In the foreground, there is an old gatepost, a relic of a rural past often overlooked. These sturdy sentinels were once the anchors of fences, designed to bear the weight of heavy gates and remain standing for decades, if not longer, unless felled by the demands of modern farm machinery or repurposed as some quaint ornament in a suburban garden. In days when labour was cheap and materials were local, stone was often the post of choice. These gateposts, sunk deep into the ground, were built to endure.
The gatepost in today’s photograph bears a not uncommon arrangement: ‘L’-shaped notches that once held horizontal rails, just about discernible on its shady side. Its twin, long since gone, no doubt had circular holes for the rails‘ other ends. This hinge-less system was once quite clever, though I have heard tell that cattle, in their boundless ingenuity, learned how to nudge and lift the rails with their snouts, thus defeating its purpose.

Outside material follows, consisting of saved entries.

-- ==== Sys2Proof/Machine/QueueOps.lean ====
section
/-! DEFINITION. Commands of the queues: finding and replacing them, completion records (R189, R192), halting
(R191), the end of a command, its signal (R184), and the start rule (R186). -/

namespace Sys2Proof.Machine

def State.findCmd (s : State) (q seq : Nat) : Option Cmd :=
  s.cq.cmds.find? fun c => decide (c.q = q) && decide (c.seq = seq)

def State.setCmd (s : State) (c : Cmd) : State :=
  s.onCq fun d => { d with cmds := d.cmds.map fun x => if x.q = c.q ∧ x.seq = c.seq then c else x }

def State.dropCmd (s : State) (c : Cmd) : State :=
  s.onCq fun d => { d with cmds := d.cmds.filter fun x => !(decide (x.q = c.q) && decide (x.seq = c.seq)) }

/-- The commands of a queue, in acceptance order. -/
def State.qCmds (s : State) (q : Nat) : List Cmd := s.cq.cmds.filter fun c => decide (c.q = q)

def Cmd.unstarted (c : Cmd) : Bool := decide (c.phase = .accepted) || decide (c.phase = .stopped)

/-- Accepted and not yet completed. -/
def Cmd.live (c : Cmd) : Bool :=
  match c.phase with
  | .signalling _ => false
  | _ => true

def Cmd.started (c : Cmd) : Bool := c.live && !c.unstarted

/-- The apex die runs its firmware: booted, not held in reset, not restarting (R490, R508), clocks running (R513). -/
def State.apexUp (s : State) : Bool :=
  decide (s.dieState 24 = dieOn) && !s.mgmt.restarting && !s.pins.hold && !s.pins.booting && !s.pins.stopped

/-! ### Header fields (Table 06-2) -/

def Cmd.pslots (c : Cmd) : Nat := c.f 0 8 3
def Cmd.fence (c : Cmd) : Bool := decide (c.f 0 11 1 = 1)
def Cmd.errOnly (c : Cmd) : Bool := decide (c.f 0 12 1 = 1)
def Cmd.irq (c : Cmd) : Bool := decide (c.f 0 13 1 = 1)
def Cmd.nwait (c : Cmd) : Nat := c.f 2 0 3
def Cmd.timeout (c : Cmd) : Nat := c.f 2 8 24
def Cmd.sigOp (c : Cmd) : Nat := c.f 3 0 2
def Cmd.sigRemote (c : Cmd) : Bool := decide (c.f 3 2 1 = 1)
def Cmd.sigOnErr (c : Cmd) : Bool := decide (c.f 3 3 1 = 1)
def Cmd.sigEvent (c : Cmd) : Nat := c.f 3 4 10
def Cmd.sigValue (c : Cmd) : Nat := c.f 4 0 32 + c.f 5 0 16 * 2 ^ 32
def Cmd.sigDev (c : Cmd) : Nat := c.f 6 0 24
def Cmd.sigBay (c : Cmd) : Nat := c.f 6 24 4
/-- Event and threshold of wait n. -/
def Cmd.wait (c : Cmd) (n : Nat) : Nat × Nat := (c.f (8 + 2 * n) 0 10, c.f (8 + 2 * n) 16 16 + c.f (9 + 2 * n) 0 32 * 2 ^ 16)
def Cmd.waits (c : Cmd) : List (Nat × Nat) := (List.range c.nwait).map c.wait

/-- A wait holds when the counter is at or above its value (R182). -/
def State.waitsHold (s : State) (c : Cmd) : Bool :=
  c.waits.all fun w => decide (w.2 ≤ s.evt (c.bay.getD 0) w.1)

/-! ### Completion records -/

/-- The 32 bytes of a record (Table 06-7). -/
def recordWords (st : Nat) (phase final err : Bool) (c : Cmd) (kt d0 d1 : Nat) : List Nat :=
  [st + (if phase then 2 ^ 16 else 0) + (if final then 2 ^ 17 else 0) + (if err then 2 ^ 18 else 0),
   c.tag, c.seq, c.q + c.op * 2 ^ 16, kt % 2 ^ 32, kt / 2 ^ 32, d0, d1]

/-- Writes a ring record in host memory or in the bay range (R173). -/
def State.ringWrite (s : State) (q a : Nat) (bs : List Byte) : State :=
  if s.fld (Reg.Q_CFG q) 19 1 = 1 then s.devWrite (s.qBay q) a bs
  else s.hostWrite (s.fld (Reg.Q_CFG q) 20 1) a bs

/-- One completion record at Q_CPL_TAIL (R189). -/
def State.putRecord (s : State) (c : Cmd) (st d0 d1 : Nat) (final : Bool) : State :=
  let t := s.reg (Reg.Q_CPL_TAIL c.q)
  let n := s.qCpl c.q
  let ws := recordWords st (decide (t / n % 2 = 0)) final c.errRec c s.now d0 d1
  (s.ringWrite c.q (s.reg (Reg.Q_CPL_BASE c.q) + 32 * (t % n)) (wordsBytes ws)).setReg (Reg.Q_CPL_TAIL c.q)
    ((t + 1) % 2 ^ 32)

/-- The queue's vector, when IRQ_EN is 1 (R192). -/
def State.qVector (s : State) (q : Nat) : State :=
  if s.fld (Reg.Q_IRQ q) 11 1 = 1 then s.sendVec (s.fld (Reg.Q_IRQ q) 0 11) else s

def State.irqAll (s : State) (q : Nat) : Bool := decide (s.fld (Reg.Q_IRQ q) 12 1 = 1)

/-- Completion-ring records written or reserved and not yet consumed (R176 condition 3). Every live command
holds one reservation. -/
def State.cplInUse (s : State) (q : Nat) : Nat :=
  sub32 (s.reg (Reg.Q_CPL_TAIL q)) (s.reg (Reg.Q_CPL_HEAD q)) + ((s.qCmds q).filter (·.live)).length

/-- An informational record, dropped and counted when no record is free beyond those reserved (R189). -/
def State.infoRecord (s : State) (c : Cmd) (st d0 d1 : Nat) : State :=
  if s.qCpl c.q ≤ s.cplInUse c.q then s.count (Reg.Q_INFO_DROP_CNT c.q) 1
  else
    let s1 := s.putRecord c st d0 d1 false
    if s1.irqAll c.q then s1.qVector c.q else s1

/-! ### Halting and the end of a command -/

/-- Classes whose final statuses halt a queue (R191). CANCELLED is the exception: it is what the operations
that themselves stop or continue the queue write (R193, R208, Table 06-10). (log entry 22: DEDUCED) -/
def halts (st : Nat) : Bool :=
  (decide (St.cls st = 3) || decide (St.cls st = 6) || decide (St.cls st = 7) || decide (St.cls st = 8)) &&
    decide (st ≠ St.CANCELLED)

/-- The queue enters HALTED; HALT_STATUS, Q_HALT_SEQ and Q_HALT_SLOT name the cause (R191). A halt already
recorded stands. -/
def State.haltQueue (s : State) (q st seq slot : Nat) : State :=
  let x := s.qState q
  if x = qRunning ∨ x = qPreempting ∨ x = qBreak ∨ x = qPreempted then
    ((((s.setQState q qHalted).setFld (Reg.Q_STATUS q) 16 16 st).setReg (Reg.Q_HALT_SEQ q) seq).setReg
      (Reg.Q_HALT_SLOT q) slot).qVector q
  else s

/-- A pending DISABLE takes effect once nothing is in flight (Table 06-10). -/
def State.settleDisable (s : State) (q : Nat) : State :=
  if (s.qx q).disabling && decide (s.qInflight q = 0) then
    (s.setQState q qDisabled).setQx q .zero
  else s

/-- Whether the command signals its event at the end (Table 06-2, R184). -/
def Cmd.signals (c : Cmd) (st : Nat) : Bool :=
  decide (c.sigOp ≠ 0) && (decide (St.cls st = 0) || c.sigOnErr)

/-- The final completion (R189 to R192, R198): journal DONE, the record and its message, the halt, and the
signal left to apply. `sig` is false for a packet that failed its checks (R179). -/
def State.complete (s : State) (c : Cmd) (st d0 d1 : Nat) (sig : Bool) : State :=
  let s1 := s.jnlState c.jpos 3 st
  let s2 :=
    if c.errOnly && decide (St.cls st = 0) then s1
    else
      let r := s1.putRecord c st d0 d1 true
      if c.irq || decide (2 ≤ St.cls st) || r.irqAll c.q then r.qVector c.q else r
  let s3 := s2.setInflight c.q (s2.qInflight c.q - 1)
  let s4 := if halts st then s3.haltQueue c.q st c.seq c.pos else s3
  let due := sig && c.signals st && !c.sigRemote && c.bay.isSome
  (if due then s4.setCmd { c with phase := .signalling st } else s4.dropCmd c).settleDisable c.q

/-- A started command's work has ended; its completion follows (R189). During an apex restart the completion is held
(R490). -/
def State.finish (s : State) (c : Cmd) (st d0 d1 : Nat) : State :=
  let s1 := s.setCmd { c with ran := true, phase := .finished st d0 d1 }
  if s.mgmt.restarting then { s1 with mgmt := { s1.mgmt with heldCmds := s1.mgmt.heldCmds ++ [(c.q, c.seq)] } } else s1

/-- The command as the state now holds it. -/
def State.refreshCmd (s : State) (c : Cmd) : Cmd := (s.findCmd c.q c.seq).getD c

/-- Units of classes that the command holds until it ends go back: its arbiter slot (R216). -/
def State.releaseSlot (s : State) (c : Cmd) : State :=
  match c.bay with
  | none => s
  | some b => if c.adm = .granted then s.setUsed b 3 (s.used b 3 - 1) else s

/-- The opcode row of a started command that has not begun its work. -/
def State.perform (s : State) (op : Nat) (r : CmdRef) (f : Cmd → State → State) : State :=
  match s.findCmd r.q r.seq.toNat with
  | none => s
  | some c => if s.apexUp && decide (c.phase = .started) && !c.ran && decide (c.op = op) then f c s else s

/-- A command that has begun and not yet ended. -/
def State.running (s : State) (op : Nat) (r : CmdRef) (f : Cmd → State → State) : State :=
  match s.findCmd r.q r.seq.toNat with
  | none => s
  | some c => if decide (c.phase = .started) && c.ran && decide (c.op = op) then f c s else s

/-! ### Starting (R186) -/

/-- The oldest unstarted command of a queue. -/
def State.oldest (s : State) (q : Nat) : Option Cmd := (s.qCmds q).find? (·.unstarted)

/-- A FENCE command starts once every earlier command of its queue has completed. -/
def State.fenceHolds (s : State) (c : Cmd) : Bool :=
  !c.fence || !((s.qCmds c.q).any fun x => x.started)

/-- RUNNING queues start commands; at BREAK the commands before the stopped one do (R197). -/
def State.mayStart (s : State) (c : Cmd) : Bool :=
  (decide (s.qState c.q = qRunning) || decide (s.qState c.q = qBreak)) && !(s.qx c.q).disabling &&
    decide (c.phase = .accepted) && decide ((s.oldest c.q).map (·.seq) = some c.seq) &&
    s.waitsHold c && s.fenceHolds c &&
    (match c.bay with | none => true | some b => decide (s.bayState b = bayRunning))

def State.startCmd (s : State) (c : Cmd) : State :=
  (s.setCmd { c with phase := .started, startAt := s.now }).jnlState c.jpos 2 0

end Sys2Proof.Machine
end

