-- ==== Sys2Proof/Machine/AdmOps.lean ====
section
/-! DEFINITION. Admission to the four resource classes of Table 07-6 (R216 to R219). -/

namespace Sys2Proof.Machine

/-- The engines a TILE_LAUNCH names: die and logical engines (Table 06-5). -/
def launchDie (c : Cmd) : Nat := c.p 19 0 5
def launchMask (c : Cmd) : Nat := c.p 20 0 32 + c.p 21 0 16 * 2 ^ 32
def launchEngines (c : Cmd) : List Nat := maskList 48 (launchMask c)

/-- Issue-queue entries of an engine (R66): 64. -/
def State.iqRoom (s : State) (d p : Nat) : Bool := decide ((s.eng d p).iq.length < 64)

/-- Copies that a write-back would make reclaimable. -/
def State.dirtyCopies (s : State) (b : Nat) : List (Nat × T2Copy) :=
  (s.baySlabs b).filterMap fun e =>
    match e.2.copy with
    | some c => if c.evictable && c.dirty then some (e.1, c) else none
    | none => none

/-- Units of class `k` free to bay b now, borrowing and revocation included (R217, R219, R244). -/
def State.available (s : State) (b k : Nat) (c : Cmd) : Nat :=
  if k = 1 then s.reclaimable b + s.lentBy b 1
  else if k = 2 then
    ((launchEngines c).filter fun l => s.iqRoom (launchDie c) (s.physOf (launchDie c) l)).length
  else if k = 3 then s.freeUnits b 3 + s.lentBy b 3 + (if (s.lenderFor b 3).isSome then 1 else 0)
  else s.freeUnits b k

/-- The order of a wait list: priority, then age, then queue number (R216). -/
def AdmReq.before (a b : AdmReq) : Bool :=
  decide (b.prio < a.prio) ||
    (decide (a.prio = b.prio) && (decide (a.accept < b.accept) ||
      (decide (a.accept = b.accept) && decide (a.q < b.q))))

def AdmReq.has (a : AdmReq) (k : Nat) : Bool := a.needs.any fun n => decide (n.1 = k)

/-- Requests of the same bay and class ahead of `r`. -/
def State.ahead (s : State) (r : AdmReq) (k : Nat) : Nat :=
  (s.cq.adms.filter fun a => decide (a.bay = r.bay) && a.has k && a.before r).length

/-- ADMIT_WAITING follows the lists. -/
def State.countWaiting (s : State) (b : Nat) : State :=
  s.forAll (List.range 4) fun s k =>
    s.setFld (Reg.ADMIT_WAITING b) (8 * k) 8
      (min 0xFF (s.cq.adms.filter fun a => decide (a.bay = b) && a.has k).length)

/-- A lent unit is revoked for its lender (R219): a borrowed slab's copy is dropped, an arbiter slot returns. -/
def State.revoke (s : State) (l : Lend) : State :=
  let s1 := s.count (Reg.BORROW_REVOKE_CNT l.lender) 1
  if l.cls = 1 then
    match (s1.baySlabs l.borrower).find? fun e =>
        match e.2.copy with | some c => decide (c.loc = l.slab) | none => false with
    | some e => s1.dropCopy l.borrower e.1
    | none => s1.unlend l.slab
  else
    (s1.onMem fun m => { m with lends := m.lends.erase l }).setUsed l.borrower 3 (s1.used l.borrower 3 - 1)

/-- Revokes up to `n` units of class k lent by bay b. -/
def State.revokeN (s : State) (b k n : Nat) : State :=
  s.forAll ((s.mem.lends.filter fun l => decide (l.lender = b) && decide (l.cls = k)).take n) State.revoke

/-- Drops clean copies, oldest first, until `n` units of the share are free (R244, R245). -/
def State.evictClean (fuel n : Nat) (s : State) (b : Nat) : State :=
  match fuel with
  | 0 => s
  | f + 1 =>
    if n ≤ s.freeUnits b 1 then s
    else
      let old := (s.cleanCopies b).foldl (fun m e =>
        match m with
        | none => some e
        | some x => if olderCopy (s.ageOf b e.2) e.2 (s.ageOf b x.2) x.2 then some e else some x) (none : Option (Nat × T2Copy))
      match old with
      | none => s
      | some e => ((s.dropCopy b e.1).count (Reg.EVICT_CNT b) 1).evictClean f n b

/-- The units are taken for the request (R217: all served together). -/
def State.takeUnits (s : State) (b k n : Nat) : State :=
  if k = 1 then
    let s1 := if s.reclaimable b < n then s.revokeN b 1 (n - s.reclaimable b) else s
    let s2 := s1.evictClean (n + 1) n b
    s2.setUsed b 1 (s2.used b 1 + n)
  else if k = 3 then
    let s1 := if s.freeUnits b 3 < n then s.revokeN b 3 (n - s.freeUnits b 3) else s
    if n ≤ s1.freeUnits b 3 then s1.setUsed b 3 (s1.used b 3 + n)
    else
      match s1.lenderFor b 3 with
      | none => s1.setUsed b 3 (s1.used b 3 + n)
      | some l =>
        (s1.onMem fun m => { m with lends := m.lends ++ [⟨3, l, b, 0⟩] }).setUsed b 3 (s1.used b 3 + n)
  else s.setUsed b k (s.used b k + n)

def State.canServe (s : State) (r : AdmReq) (c : Cmd) : Bool :=
  r.needs.all fun n => decide (s.ahead r n.1 = 0) && decide (n.2 ≤ s.available r.bay n.1 c)

def State.serve (s : State) (r : AdmReq) : State := s.forAll r.needs fun s n => s.takeUnits r.bay n.1 n.2

/-- The refusal of a request: class or resource and units in DETAIL0, units available in DETAIL1 (Table 07-8). -/
def refusalDetail (res units : Nat) : Nat := res % 16 + units % 2 ^ 24 * 2 ^ 8

/-- Where a request stands. -/
inductive Admitted where
  | served (c : Cmd) (s : State)
  | waits (s : State)
  | refused (s : State)

/-- The reason of a delay (Table 07-7). -/
def State.delayReason (s : State) (r : AdmReq) (c : Cmd) (k n : Nat) : Nat :=
  if 0 < s.ahead r k then 1
  else if k = 1 ∧ s.available r.bay 1 c < n ∧ n ≤ s.available r.bay 1 c + (s.dirtyCopies r.bay).length then 3
  else 0

/-- Dirty copies are written back so that the request can be served later (R244). -/
def State.reclaim (s : State) (b n : Nat) : State :=
  s.forAll ((s.dirtyCopies b).take n) fun s e =>
    match s.objAt b e.1 with
    | none => s
    | some o => s.writeBack o e.1

/-- A command asks for its units (R216 to R218): served, delayed with one record, or refused. A request already
granted goes on; one that waits keeps waiting. -/
def State.admitUnits (s : State) (c : Cmd) (b : Nat) (needs0 : List (Nat × Nat)) : Admitted :=
  let needs := needs0.filter fun n => decide (n.2 ≠ 0)
  let r : AdmReq := ⟨b, c.q, c.seq, needs, s.qPrio c.q, c.accept⟩
  match c.adm with
  | .granted => .served c s
  | .waiting => .waits s
  | .expired => .waits s
  | .none =>
    match needs.find? fun n => decide (s.share b n.1 = 0) with
    | some n =>
      .refused ((s.count (Reg.ADMIT_REFUSE_CNT b n.1) 1).finish c St.POLICY (refusalDetail n.1 n.2) 0)
    | none =>
      match needs.find? fun n => decide (s.share b n.1 < n.2) with
      | some n =>
        .refused ((s.count (Reg.ADMIT_REFUSE_CNT b n.1) 1).finish c St.QUOTA (refusalDetail n.1 n.2)
          (s.available b n.1 c))
      | none =>
        if s.canServe r c then
          let c' := { c with adm := .granted }
          .served c' ((s.serve r).setCmd c')
        else
          match needs.find? fun n => decide (0 < s.ahead r n.1) || decide (s.available b n.1 c < n.2) with
          | none => .waits s
          | some n =>
            if s.reg (Reg.ADMIT_TIMEOUT b) = 0 then
              .refused ((s.count (Reg.ADMIT_REFUSE_CNT b n.1) 1).finish c St.CAPACITY (refusalDetail n.1 n.2)
                (s.available b n.1 c))
            else
              let why := s.delayReason r c n.1 n.2
              let s1 := (s.count (Reg.ADMIT_DELAY_CNT b n.1) 1).infoRecord c St.DELAYED
                (min 0xFFFF (s.ahead r n.1) + n.1 * 2 ^ 16) (why + n.2 % 2 ^ 24 * 2 ^ 8)
              let s2 := if why = 3 then s1.reclaim b (n.2 - s1.available b 1 c) else s1
              let s3 := s2.onCq fun d => { d with adms := d.adms ++ [r] }
              .waits ((s3.setCmd { c with adm := .waiting }).countWaiting b)

/-- The request of a command leaves its lists. -/
def State.dropAdm (s : State) (q seq : Nat) : State :=
  s.onCq fun d => { d with adms := d.adms.filter fun a => !(decide (a.q = q) && decide (a.seq = seq)) }

def State.findAdm (s : State) (q seq : Nat) : Option AdmReq :=
  s.cq.adms.find? fun a => decide (a.q = q) && decide (a.seq = seq)

/-- An arbiter slot held for a command goes back when it ends (R216, class 3), to its lender if it was lent. -/
def State.freeArbiter (s : State) (b : Nat) : State :=
  let s1 := s.setUsed b 3 (s.used b 3 - 1)
  match s1.mem.lends.find? fun l => decide (l.cls = 3) && decide (l.borrower = b) with
  | none => s1
  | some l => s1.onMem fun m => { m with lends := m.lends.erase l }

end Sys2Proof.Machine
end

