-- ==== Sys2Proof/Machine/Aes.lean ====
section
/-! DEFINITION. The AES-128 block cipher of FIPS 197, as the random-number lane uses it (R323), the
lane's block function and value extraction (R323, R326). -/

namespace Sys2Proof.Machine

/-- The FIPS 197 S-box, entry i in byte i. -/
def sboxTable : Nat :=
  0x16BB54B00F2D99416842E6BF0D89A18CDF2855CEE9871E9B948ED9691198F8E19E1DC186B95735610EF6034866B53E708A8BBD4B1F74DDE8C6B4A61C2E2578BA08AE7A65EAF4566CA94ED58D6D37C8E779E4959162ACD3C25C2406490A3A32E0DB0B5EDE14B8EE4688902A22DC4F816073195D643D7EA7C41744975FEC130CCDD2F3FF1021DAB6BCF5389D928F40A351A89F3C507F02F94585334D43FBAAEFD0CF584C4A39BECB6A5BB1FC20ED00D153842FE329B3D63B52A05A6E1B1A2C830975B227EBE28012079A059618C323C7041531D871F1E5A534CCF73F362693FDB7C072A49CAFA2D4ADF04759FA7DC982CA76ABD7FE2B670130C56F6BF27B777C63

def sbox (i : Nat) : Nat := (sboxTable >>> (8 * (i % 256))) % 256

/-- Multiplication by x in the AES field. -/
def xtime (a : Nat) : Nat := if 128 ≤ a then (2 * a) ^^^ 0x11B else 2 * a

/-- A 128-bit value as its 16 bytes, byte 0 most significant. -/
def bytesBE (n x : Nat) : List Nat := (List.range n).map fun i => x / 2 ^ (8 * (n - 1 - i)) % 256

def ofBytesBE (l : List Nat) : Nat := l.foldl (fun a b => a * 256 + b) 0

def xorBytes (a b : List Nat) : List Nat := List.zipWith (fun x y => x ^^^ y) a b

/-- The next round key from the last one (FIPS 197 key expansion for AES-128). -/
def aesNextKey (rcon : Nat) (k : List Nat) : List Nat :=
  let t := [sbox (k.getD 13 0) ^^^ rcon, sbox (k.getD 14 0), sbox (k.getD 15 0), sbox (k.getD 12 0)]
  let w0 := xorBytes (k.take 4) t
  let w1 := xorBytes ((k.drop 4).take 4) w0
  let w2 := xorBytes ((k.drop 8).take 4) w1
  let w3 := xorBytes ((k.drop 12).take 4) w2
  w0 ++ w1 ++ w2 ++ w3

/-- ShiftRows after SubBytes: byte (row r, column c) comes from column c + r. -/
def aesSubShift (s : List Nat) : List Nat :=
  (List.range 16).map fun i => sbox (s.getD ((i + 4 * (i % 4)) % 16) 0)

def aesMixCol (a b c d : Nat) : Nat := xtime a ^^^ (xtime b ^^^ b) ^^^ c ^^^ d

def aesMix (s : List Nat) : List Nat :=
  (List.range 16).map fun i =>
    let c := i / 4 * 4
    let r := i % 4
    aesMixCol (s.getD (c + r) 0) (s.getD (c + (r + 1) % 4) 0) (s.getD (c + (r + 2) % 4) 0) (s.getD (c + (r + 3) % 4) 0)

/-- Rounds 1 to 10; the last has no MixColumns. -/
def aesRounds (rcons : List Nat) (key st : List Nat) : List Nat :=
  match rcons with
  | [] => st
  | rc :: rest =>
    let key' := aesNextKey rc key
    let t := aesSubShift st
    let u := if rest.isEmpty then t else aesMix t
    aesRounds rest key' (xorBytes u key')

def aes128 (key block : List Nat) : List Nat :=
  aesRounds [0x01, 0x02, 0x04, 0x08, 0x10, 0x20, 0x40, 0x80, 0x1B, 0x36] key (xorBytes block key)

/-- rng_block, R323. -/
def rngBlock (seed stream tag index draw : Nat) : Nat :=
  let key := seed * 2 ^ 64 + stream * 2 ^ 16 + tag
  let ctr := index % 2 ^ 96 * 2 ^ 32 + draw
  ofBytesBE (aes128 (bytesBE 16 key) (bytesBE 16 ctr))

/-- rand_value, R326: b bits for the element of logical index i and draw d. -/
def randValue (seed stream tag i d b : Nat) : Nat :=
  let u := if b ≤ 16 then 16 else 32
  let n := 128 / u
  let blk := rngBlock seed stream tag (i - i % n) d
  let k := i % n
  blk / 2 ^ (128 - u * (k + 1)) % 2 ^ u / 2 ^ (u - b)

/-- The three vectors of Table 11-2, which the lane's self-test computes (R324, R334). -/
def rngKat : Bool :=
  decide (rngBlock 0x0001020304050607 0x08090A0B0C0D 0x0E0F 0x00112233445566778899AABB 0xCCDDEEFF
      = 0x69C4E0D86A7B0430D8CDB78070B4C55A) &&
  decide (rngBlock 0x2B7E151628AED2A6 0xABF7158809CF 0x4F3C 0x3243F6A8885A308D313198A2 0xE0370734
      = 0x3925841D02DC09FBDC118597196A0B32) &&
  decide (rngBlock 0 0 0 0 0 = 0x66E94BD4EF8A2C3B884CFA59CA342B2E)

end Sys2Proof.Machine
end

More often, on the North York Moors, one encounters stone gateposts with holes drilled through them to carry hinges for a swinging gate. The post in the photo also features this very mechanism. Such a design allows a gate or hurdle to be swung open with ease, sparing the need to lift its weight. In this instance, the hole goes clean through the post, a wooden pole would have been driven through to protrude some 300mm or so. This pole would have been drilled with holes, through which a withy—a flexible branch—would have been bent and passed, forming a loop that served as the ‘knuckle’ of a rudimentary hinge.
Who could have imagined that a simple hole would reveal so much to us!